Some adventure games are epic journeys across varying locales. Memento Mori 2: Guardians of Immortality tries to be. It tries to tell a Da Vinci Code-esque story of murder and intrigue with clues hidden in artwork and a quasi-religious journey spanning several countries. Sadly, Memento Mori 2: Guardians of Immortality is a below-average adventure plagued by bad localization from its original European release.

You primarily play as two recently married characters, Lara and Max, with the majority of time spent controlling the former. Lara is a detective who specializes in art-related crime, while her husband, Max, who’s an artist, is mostly tagging along because they’re on vacation together. What begins as a simple art theft investigation (because that’s the best way for newlyweds to spend time together away from home) evolves into an increasingly convoluted tale of conspiracy, murder, and spirituality.

Why hello there, you studly stud you. I just love how you unbutton your top button. Oh yeah.

It’s a standard point-and-click adventure in just about every way. Click on places you want to go, things you want to look at, or items you want to use. Some items can be carried in your inventory, often with no satisfying explanation of why (“Oh look, fresh asphalt! Don’t mind if just stick some of that in my pocket for later”). Items can also be examined close up, and occasionally they can be combined, which helps you solve a variety of puzzles with often unconventional solutions. All in all, it’s really just par for the course for the genre, which isn’t inherently a bad thing, though it’s certainly unoriginal.

Memento Mori 2: Guardians of Immortality is a below-average adventure plagued by bad localization from its original European release.

The real issue is that Memento Mori 2 is cobbled together from subpar pieces, a fact made worse by poor localization in terms of both translation and voice acting. Character models might look OK when standing still, but every animation looks stilted and unnatural. The dialogue and overall story range from uninteresting to bad, and many awkward phrases betray the fact that their writers are not native English speakers.

Nobody in Memento Mori 2 knows how to hold a phone against their ear.

And that’s to say nothing of various bugs and errors, including one particularly troublesome issue where certain characters sometimes say the wrong line at the wrong time. The subtitle will be correct, but the audio is completely out of place, and may accidentally give away dialogue that is supposed to be uttered later. A slightly less jarring but still awkward issue is that many lines sound as if they aren’t said by their actual actors, but rather by stand-ins trying (and failing) to imitate them. One line is delivered by the actor you’re used to, and then the voice is different for the very next sentence before switching back again. Even basic audio mixing is a problem; characters on the other end of phone calls are practically inaudible.

In concept, though, Memento Mori 2 aims high, and there are brief moments when there seems to be an unpolished gem somewhere under the dirt of bad animation and voice work. During the globe-trotting plot, you are occasionally faced with choices that feel as if they might have interesting and important repercussions–but they don’t.

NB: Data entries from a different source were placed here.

/-- The class of a group (EVT_GRP_CLASS). -/
def Ctl.groupClass (c : Ctl) (g : Nat) : Nat := c.get R.EVT_GRP_CLASS_CLASS (g / 16) / 2 ^ (2 * (g % 16)) % 4

/-- The groups that are pending: enabled, with an enabled source pending (R411). -/
def Ctl.groupsPending (c : Ctl) : Nat :=
  (List.range 24).foldl (fun n g =>
    putBit n g (bit (c.get R.EVT_GRP_EN) g && (c.get R.EVT_SRC_PEND g &&& c.get R.EVT_SRC_EN g) != 0)) 0

/-- The classes that are pending: some group routed to the class is (R411). -/
def Ctl.classesPending (c : Ctl) (groups : Nat) : Nat :=
  (bitsOf 24 groups).foldl (fun n g => setBit n (c.groupClass g)) 0

/-- Whether a pending class, or the maker's software, asks for FIRE_FAULT.HOST (R221, R412). -/
def Ctl.hostCause (c : Ctl) : Bool :=
  c.is R.FIRE_RELAY_HOST_FAULT ||
    (List.range 4).any (fun k => bit (c.get R.EVT_CLASS_PEND) k && c.is R.EVT_CLASS_ROUTE_K1 k)

/-- Brings the pending groups and classes up to date and signals the classes that have become pending, A to D (R412). -/
def Ctl.evtUpdate (c : Ctl) : Ctl :=
  let was := c.get R.EVT_CLASS_PEND
  let g := c.groupsPending
  let k := c.classesPending g
  let c := (c.set R.EVT_GRP_PEND g).set R.EVT_CLASS_PEND k
  let c := c.each ((List.range 4).filter (fun j => bit k j && !bit was j)) Ctl.signalClass
  c.set R.FIRE_FAULT (putBit (c.get R.FIRE_FAULT) 9 c.hostCause)

/-- The common watermark rule (R379): what a change of depth from `d0` to `d1` crosses, as (high, low). -/
def crossed (d0 d1 high low : Nat) : Bool × Bool := (d0 < high && high ≤ d1, low < d0 && d1 ≤ low)

/-- Sets the record queue's contents and its DEPTH and watermark flags (R414); the second component says whether a
watermark was crossed. -/
def Ctl.evtQueue (c : Ctl) (q : List EvRec) : Ctl × Bool :=
  let x := crossed c.evt.queue.length q.length (c.get R.EVT_REC_WM_HIGH) (c.get R.EVT_REC_WM_LOW)
  let n := b2n x.1 + b2n x.2
  let c := { c with evt := { c.evt with queue := q, cross := c.evt.cross + n } }
  let c := c.set R.EVT_REC_STAT_DEPTH q.length
  let c := c.when x.1 (·.set R.EVT_REC_STAT_HI_SEEN 1)
  let c := c.when x.2 (·.set R.EVT_REC_STAT_LO_SEEN 1)
  (c, x.1 || x.2)

/-- Enters a record into the log and the queue (R412, R414); the second component says whether the entry crossed a
watermark or overwrote a record. -/
def Ctl.pushRec (c : Ctl) (e : EvRec) : Ctl × Bool :=
  let logged := c.is R.EVT_CLASS_ROUTE_KEEPER (c.groupClass (e.source / 8)) && e.source != Ev.WIN_START
    && e.source != Ev.WIN_TICK && c.get R.MON_FLASH_SPARE != 0
  let c := c.when logged (fun c =>
    let l := c.evt.log ++ [e]
    { c with evt := { c.evt with log := if l.length > 1048576 then l.tail else l, logNext := c.evt.logNext + 1 } })
  let q := c.evt.queue
  if q.length < 256 then c.evtQueue (q ++ [e])
  else
    let c := c.inc R.EVT_REC_STAT_LOST
    ((c.evtQueue (q.tail ++ [e])).1, true)

/-- The next record of a source, and the count that numbers it (R413). -/
def Ctl.mkRec (c : Ctl) (src info detail : Nat) : EvRec × Ctl :=
  let n := cget c.evt.seqs src
  (⟨src, info % 256, false, n, detail % 2 ^ 32, c.time / 5 * 5⟩,
    { c with evt := { c.evt with seqs := cset c.evt.seqs src ((n + 1) % 256) } })

/-- Whether a source is enabled (EVT_SRC_EN). -/
def Ctl.srcOn (c : Ctl) (src : Nat) : Bool := bit (c.get R.EVT_SRC_EN (src / 8)) (src % 8)

/-- Sets a source's pending bit. -/
def Ctl.setPend (c : Ctl) (src : Nat) : Ctl :=
  c.set R.EVT_SRC_PEND (setBit (c.get R.EVT_SRC_PEND (src / 8)) (src % 8)) (src / 8)

/-- Delivers a record that is already made: log, queue, pending bit, classes, and the queue's own event (R414). -/
def Ctl.deliver (c : Ctl) (e : EvRec) : Ctl :=
  let p := c.pushRec e
  let c := p.1.setPend e.source
  let c := if p.2 && e.source != Ev.MBX_EVTQ && c.srcOn Ev.MBX_EVTQ then
      let m := c.mkRec Ev.MBX_EVTQ 0 0
      (m.2.pushRec m.1).1.setPend Ev.MBX_EVTQ
    else c
  c.evtUpdate

/-- A source fires (R411, R413). While the render die is lost, the storm door keeps its own records, stamped with the
SAFE count (R240). -/
def Ctl.raise (c : Ctl) (src : Nat) (info : Nat := 0) (detail : Nat := 0) : Ctl :=
  if !c.srcOn src then c
  else
    let m := c.mkRec src info detail
    if c.fire.dieLost && 152 ≤ src && src < 168 then
      let c := m.2
      let e := { m.1 with safe := true, time := c.storm.safeCount }
      let q := c.storm.evq
      if q.length < 64 then { c with storm := { c.storm with evq := q ++ [e] } }
      else { c with storm := { c.storm with evq := q.tail ++ [e], evqLost := c.storm.evqLost + 1 } }
    else m.2.deliver m.1

/-! ## Cages (R465) -/

/-- Whether a pluggable is held powered down: it draws more than its cage allows, in mW, or does not answer. -/
def plugHeld (most : Nat) (plug : Option Nat) : Bool := match plug with | some d => most < d | none => true

/-- Notes whether the pluggable of cage `i` is held powered down. -/
def Ctl.cageHold (c : Ctl) (i : Nat) (on : Bool) : Ctl :=
  let l := c.net.held.filter (· != i)
  { c with net := { c.net with held := if on then i :: l else l } }

/-! ## The hinge journal (R248, R249) -/

/-- Enters an action of the active in its journal; the journal is cut at its limits (R249). -/
def Ctl.jot (c : Ctl) (kind loc value : Nat) (args : List Nat := []) : Ctl :=
  let h := c.hng
  if c.get R.HNG_STATUS_ROLE != 2 then c
  else if 4096 ≤ h.journal.length || 16299 < h.jwords + 2 + args.length then
    { c with hng := { h with overflow := true } }.set R.HNG_STATUS_JOURNAL_FULL_SEEN 1
  else { c with hng := { h with journal := h.journal ++ [⟨kind, loc, value, args, c.tab.snapTime == some c.time⟩], jwords := h.jwords + 2 + args.length } }

/-- A part of the bulk data has changed and is sent again (R263). -/
def Ctl.bulkAgain (c : Ctl) (k : Nat) : Ctl := { c with hng := { c.hng with bulkSent := c.hng.bulkSent.filter (· != k) } }

/-- What stops a mirrored write: 1 on a standby, 3 while the journal is nearly full; the keeper's own pass (R248, R249). -/
def Ctl.hngBar (c : Ctl) (m : Master) : Nat :=
  if m == .keeper then 0
  else if c.get R.HNG_STATUS_ROLE = 3 then 1
  else if c.get R.HNG_STATUS_ROLE = 2 && (3072 ≤ c.hng.journal.length || 12288 ≤ c.hng.jwords) then 3
  else 0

Sure, your ending might change slightly if you decide to hand over a resignation letter, and a scene where you can (if you choose to) hide certain pieces of evidence almost succeeds in adding tension to the situation, but for the most part, these choices feel more like missed opportunities than meaningful actions.

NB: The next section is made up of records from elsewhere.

-- ==== Sys2Proof/Machine/Keeper.lean ====
section
/-! DEFINITION. The keeper's command service (R395 to R402): reading a command letterbox, sessions and their codes, the checks
that every command meets, the reply; and the commands that need no other chapter. -/
namespace Sys2Proof.Machine

/-! ## Sessions (R397 to R399) -/

/-- The OPEN and LOCK bits of pair 4 or 5. -/
def openReg (p : Nat) : Reg := if p = 4 then R.MBX_SESSION_OPEN4 else R.MBX_SESSION_OPEN5
def lockSess (p : Nat) : Reg := if p = 4 then R.MBX_SESSION_LOCK4 else R.MBX_SESSION_LOCK5

/-- Whether a session is open on a pair. -/
def Ctl.sessionOpen (c : Ctl) (p : Nat) : Bool := (p = 4 || p = 5) && c.is (openReg p)

/-- A pair's session. -/
def Ctl.sess (c : Ctl) (p : Nat) : Session := kgetD c.keep.sessions p {}

/-- Sets a pair's session. -/
def Ctl.setSess (c : Ctl) (p : Nat) (s : Session) : Ctl := { c with keep := { c.keep with sessions := kput c.keep.sessions p s } }

/-- Closes a pair's session (R399). -/
def Ctl.sessionClose (c : Ctl) (p : Nat) : Ctl :=
  if c.sessionOpen p then (c.set (openReg p) 0).raise Ev.MBX_SESSION p else c

/-- A wrong HT or MAC (R399): counted; the third in a row closes the session and locks the pair for 10 s. -/
def Ctl.authFail (c : Ctl) (p : Nat) : Ctl :=
  let s := c.sess p
  let c := ((c.setSess p { s with bad := s.bad + 1 }).inc R.MBX_SESSION_AUTH_FAILS).raise Ev.MBX_AUTH p
  if s.bad + 1 < 3 then c
  else ((c.setSess p { (c.sess p) with bad := 0, opening := false }).sessionClose p).set (lockSess p) 1

/-- The little-endian words of a byte string. -/
def leWords (n : Nat) (l : List Byte) : List Nat := (List.range n).map (fun i => leVal ((l.drop (4 * i)).take 4))

/-- The bytes of 32-bit words. -/
def wordBytes (l : List Nat) : List Byte := l.flatMap (leBytes 4)

/-- Words 14 and 15 of a message under a session key (R398). -/
def macOf (ks : List Byte) (p : Nat) (w : List Nat) : List Nat := leWords 2 (hmac ks (BitVec.ofNat 8 p :: wordBytes (w.take 14)))

/-- IDENT as eight bytes, least significant first (log entry 15). -/
def identBytes : List Byte := leBytes 8 Config.ident

/-! ## Commands and replies (R395, R396) -/

/-- What a command ends in: the machine, its status and results, and whether it replies later. -/
structure KRes where
  x : Mach
  status : Nat
  res : List Nat := []
  later : Bool := false

/-- The masks of the arguments that a command defines, from A1 on (R401). -/
def argMasks : List (Nat × List Nat) :=
  let f := 0xFFFFFFFF
  [(0x01, []), (0x02, []), (0x10, [1]), (0x11, []), (0x20, [f, 0xFF, f]), (0x21, [f]), (0x22, [f, 0xFF, f]),
   (0x30, [f, 0xFF, 0x3F3F]), (0x31, [f, 0xFF, f]), (0x32, [0x3F]), (0x33, [0x3F]),
   (0x40, [0x07FF07FF, 0x07FF07FF, 0xFF, 0x7FFFFFF, 0xF]), (0x41, [3, 0x7F]), (0x50, [f, 0xFF, f, 1]),
   (0x51, [f, 0xFF, 0xFFFF, f]), (0x52, [0x3F]), (0x60, [f, f, f, f]), (0x61, [f, f, f, f, f, f, f, f]), (0x62, [])]

/-- Whether a command's code and arguments are defined. -/
def argsOk (w : List Nat) : Bool :=
  match argMasks.find? (fun e => e.1 == w.getD 0 0 % 256) with
  | none => false
  | some e => (List.range 13).all (fun i => andNot 32 (w.getD (i + 1) 0) (e.2.getD i 0) == 0) &&
      (e.1 != 0x41 || (w.getD 1 0 != 3 && (w.getD 1 0 == 2 || w.getD 2 0 == 0)))

/-- The commands that need a session (R401); SCENE_LOAD decides for itself. -/
def needsSession (code : Nat) : Bool := [0x10, 0x11, 0x30, 0x31, 0x32, 0x33, 0x40, 0x50, 0x52, 0x62].contains code

/-- The commands of which only one runs at a time (R396). -/
def isLong (code : Nat) : Bool := [0x20, 0x22, 0x41, 0x50].contains code

/-- The commands that a hinge standby refuses (R248). -/
def notOnStandby (code : Nat) : Bool := [0x20, 0x21, 0x22, 0x32].contains code

/-- The key that signs a reply on a pair. -/
def Ctl.replyKey (c : Ctl) (p : Nat) : List Byte := if c.sessionOpen p then (c.sess p).ks else []

/-- Writes a reply into the odd letterbox of a pair and sends it; what the hinge journal ran (pair 8) has none. -/
def Ctl.keepReply (c : Ctl) (p head status : Nat) (res : List Nat) (key : List Byte) : Ctl :=
  if 8 ≤ p then c else
  let w := (head :: status :: res ++ List.replicate 14 0).take 14
  let w := w ++ (if key.isEmpty then [0, 0] else macOf key p w)
  let c := c.each w.zipIdx (fun c e => c.lbData .keeper (2 * p + 1) e.2 e.1)
  (c.lbGo .keeper (2 * p + 1)).emit (.reply p w)

/-- Whether a pair has a command that the keeper could read: FULL, with its reply letterbox empty (R396). -/
def Ctl.pairReady (c : Ctl) (p : Nat) : Bool :=
  c.is R.MBX_LB_FULL (2 * p) && !c.is R.MBX_LB_FULL (2 * p + 1) && !c.keep.long.any (fun l => l.pair == p)

/-- Whether the keeper may read the command letterbox of a pair (R396): pairs 4 and 5 go before 0 and 1, and the two pairs
of a set take turns. -/
def Ctl.keepMay (c : Ctl) (p : Nat) : Bool :=
  (p = 0 || p = 1 || p = 4 || p = 5) && c.pairReady p && (4 ≤ p || !(c.pairReady 4 || c.pairReady 5)) &&
    !(c.pairReady (p ^^^ 1) && c.keep.turns.contains p)

/-- A pair has had its turn. -/
def Ctl.keepTurn (c : Ctl) (p : Nat) : Ctl :=
  { c with keep := { c.keep with turns := p :: c.keep.turns.filter (fun q => q != p && q != (p ^^^ 1)) } }

/-- The session conditions of R398: the state after the check, and whether the command passes. -/
def Ctl.keepAuth (c : Ctl) (p : Nat) (w : List Nat) : Ctl × Bool :=
  let code := w.getD 0 0 % 256
  if !c.sessionOpen p || code = 0x60 || code = 0x61 then (c, true)
  else
    let s := c.sess p
    let seq := w.getD 0 0 / 65536
    if macOf s.ks p w != w.drop 14 then (c.authFail p, false)
    else if seq != (s.last + 1) % 65536 then (c, false)
    else (c.setSess p { s with last := seq, bad := 0 }, true)

/-- The commands that the boot ROM serves when neither firmware slot is valid (R439). -/
def romServes (w : List Nat) : Bool :=
  [0x01, 0x60, 0x61, 0x62].contains (w.getD 0 0 % 256) || (w.getD 0 0 % 256 == 0x50 && w.getD 4 0 == 0)

/-- The checks that come before a command's own (R395, R396, R398, R401, R402): a status code. -/
def Ctl.keepCheck (c : Ctl) (p : Nat) (w : List Nat) : Nat :=
  let code := w.getD 0 0 % 256
  if needsSession code && !c.sessionOpen p then 4
  else if !argsOk w then 2
  else if c.boot.romOnly && !romServes w then 1
  else if (c.keep.down && code != 1 && code != 2) || (c.get R.HNG_STATUS_ROLE = 3 && notOnStandby code) then 1
  else if isLong code && c.keep.long.any (fun l => isLong l.code) then 3
  else 0

/-- What a refused SCENE_LOAD or SCENE_SWITCH shows, whichever check refuses it (R71, R72). -/
def Ctl.sceneRefused (c : Ctl) (code : Nat) : Ctl :=
  if code = 0x20 then c.set R.SYS_SCENE_LOAD_FAIL 1 else if code = 0x21 then c.set R.SYS_SCENE_LAST_SW 3 else c

/-- The end of a command: a STATE refusal raises EV_KEEP_STATE (R402), with ERR_STATE for ARM, DISARM and FW_UPDATE (R450),
and the reply goes out unless it comes later. -/
def KRes.finish (r : KRes) (p head : Nat) (key : List Byte) : Mach :=
  let c := if r.status = 1 then r.x.c.raise Ev.KEEP_STATE else r.x.c
  let c := c.when (r.status = 1 && [0x10, 0x11, 0x50].contains (head % 256)) (·.set R.SYS_ARM_ERR_STATE 1)
  let c := if r.status = 0 then c else c.sceneRefused (head % 256)
  let k := c.replyKey p
  { r.x with c := if r.later then c else c.keepReply p head r.status r.res (if k.isEmpty then key else k) }

/-- The keeper reads the command letterbox of a pair and carries the command out, if it is one that `mine` accepts; an
unknown code is answered by whichever command row reads it (log entry 16). -/
def Mach.keeper (x : Mach) (p : Nat) (mine : List Nat → Bool) (h : Mach → List Nat → KRes) : Mach :=
  let w := x.c.lbWords (2 * p)
  let known := argMasks.any (fun e => e.1 == w.getD 0 0 % 256)
  if !x.c.keepMay p || (known && !mine w) then x
  else
    let head := w.getD 0 0
    let key := x.c.replyKey p
    let bad := x.c.is R.MBX_LB_COLLIDE (2 * p)
    let c := (x.c.lbRead .keeper (2 * p)).1.keepTurn p
    if bad then KRes.finish ⟨{ x with c := c.set R.MBX_LB_COLLIDE 0 (2 * p) }, 3, [], false⟩ p head key
    else
      let a := c.keepAuth p w
      if !a.2 then KRes.finish ⟨{ x with c := a.1 }, 4, [], false⟩ p head key
      else
        let s := a.1.keepCheck p w
        let c := if s != 1 then a.1
          else if a.1.get R.HNG_STATUS_ROLE = 3 && notOnStandby (head % 256) then a.1.hngRefuse 1
          else a.1.set R.MBX_STATUS_ERR_STATE 1
        if s != 0 then KRes.finish ⟨{ x with c := c }, s, [], false⟩ p head key
        else (h { x with c := c } w).finish p head key

/-- A command by its code alone. -/
def codeIs (code : Nat) (w : List Nat) : Bool := w.getD 0 0 % 256 == code

/-- The DRAM offset of A1 and A2 (R395). -/
def argOffset (w : List Nat) : Nat := w.getD 1 0 + 2 ^ 32 * (w.getD 2 0 % 256)

/-- Whether a DRAM range is aligned and within the usable size (R395). -/
def Ctl.offsetOk (c : Ctl) (off len : Nat) : Bool := off % 256 == 0 && off + len ≤ c.usable

/-- Enters a long command that replies later. -/
def Ctl.keepLong (c : Ctl) (p code head arg : Nat) : Ctl :=
  { c with keep := { c.keep with long := c.keep.long ++ [⟨p, code, head, arg⟩] } }

/-- A long command finishes: it is taken off the list and its reply is sent. -/
def Ctl.keepDone (c : Ctl) (l : LongCmd) (status : Nat) (res : List Nat) : Ctl :=
  let c := { c with keep := { c.keep with long := c.keep.long.filter (· != l) } }
  let c := if status = 1 then c.raise Ev.KEEP_STATE else c
  c.keepReply l.pair l.head status res (c.replyKey l.pair)

/-- The long command of a code, if one is in progress. -/
def Ctl.longOf (c : Ctl) (code : Nat) : Option LongCmd := c.keep.long.find? (fun l => l.code == code)

/-! ## Commands -/

/-- SYS_ID as a word (R450). -/
def Ctl.sysId (c : Ctl) : Nat := c.get R.SYS_ID_DRAM_GIB + 256 * c.get R.SYS_ID_DIE_REV + 65536 * c.get R.SYS_ID_BOARD_REV

/-- The firmware slot in force (R439). -/
def Ctl.slotInForce (c : Ctl) : SlotSt := if c.get R.SYS_BOOT_SLOT = 0 then c.boot.slot0 else c.boot.slot1

/-- VERSION. -/
def versionCmd (x : Mach) (w : List Nat) : KRes :=
  ⟨x, 0, [Config.firmwareRev x.c.slotInForce.fw % 2 ^ 32, Config.firmwareRev 2 % 2 ^ 32, Config.ident % 2 ^ 32,
    Config.ident / 2 ^ 32 % 2 ^ 32, x.c.sysId], false⟩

That might be OK if more than a handful of puzzles in the game were interesting. Sadly, many of Memento Mori 2’s puzzles are good only on paper. For example, a relatively early puzzle has you dusting for and then comparing fingerprints, an action that is reasonable in the context of the story’s investigation (though the character analyzing this evidence has no reason to know this skill) and can require a certain level of thought to execute. In practice, however, holding fingerprint samples side by side is less exciting than your everyday “spot the difference” style of puzzle. Furthermore, the common adventure game frustration of being stuck purely because you didn’t spot the tiny item or clue on a single screen is here in full effect, though it’s alleviated somewhat by the ability to highlight clickable objects with a button press.

Sorry, we ate the pizza on the way to the door. Can we still have the money?

But even that pales in comparison to the many actions you perform that are just plain boring. At one point in the game, you need to print some photos. But oh no, that darn printer is giving an error message. It’s a paper jam, so you should open it up to fix that problem. Just find the switch to open the cover. But wait! You need to remove the toner first. You can’t just pull the toner cartridge out, so find the switch that releases it. There, OK, now you can remove the paper jam and print what you need to print–after you put the toner back, obviously. It’s all the tedium of an office job without the exhilaration of a paycheck.

Toward the end, Memento Mori 2’s plot almost gets interesting. After hours of the game’s own protagonist complaining that none of the plot details make sense, the game promises to explain everything and tie it all together after you stop a killer and maybe save the world or something. But that explanation isn’t at all satisfying, leaving you with nothing to show from a rather boring expedition around the globe. If this is what immortality is about, then you have to wonder why anyone would bother to guard it in the first place.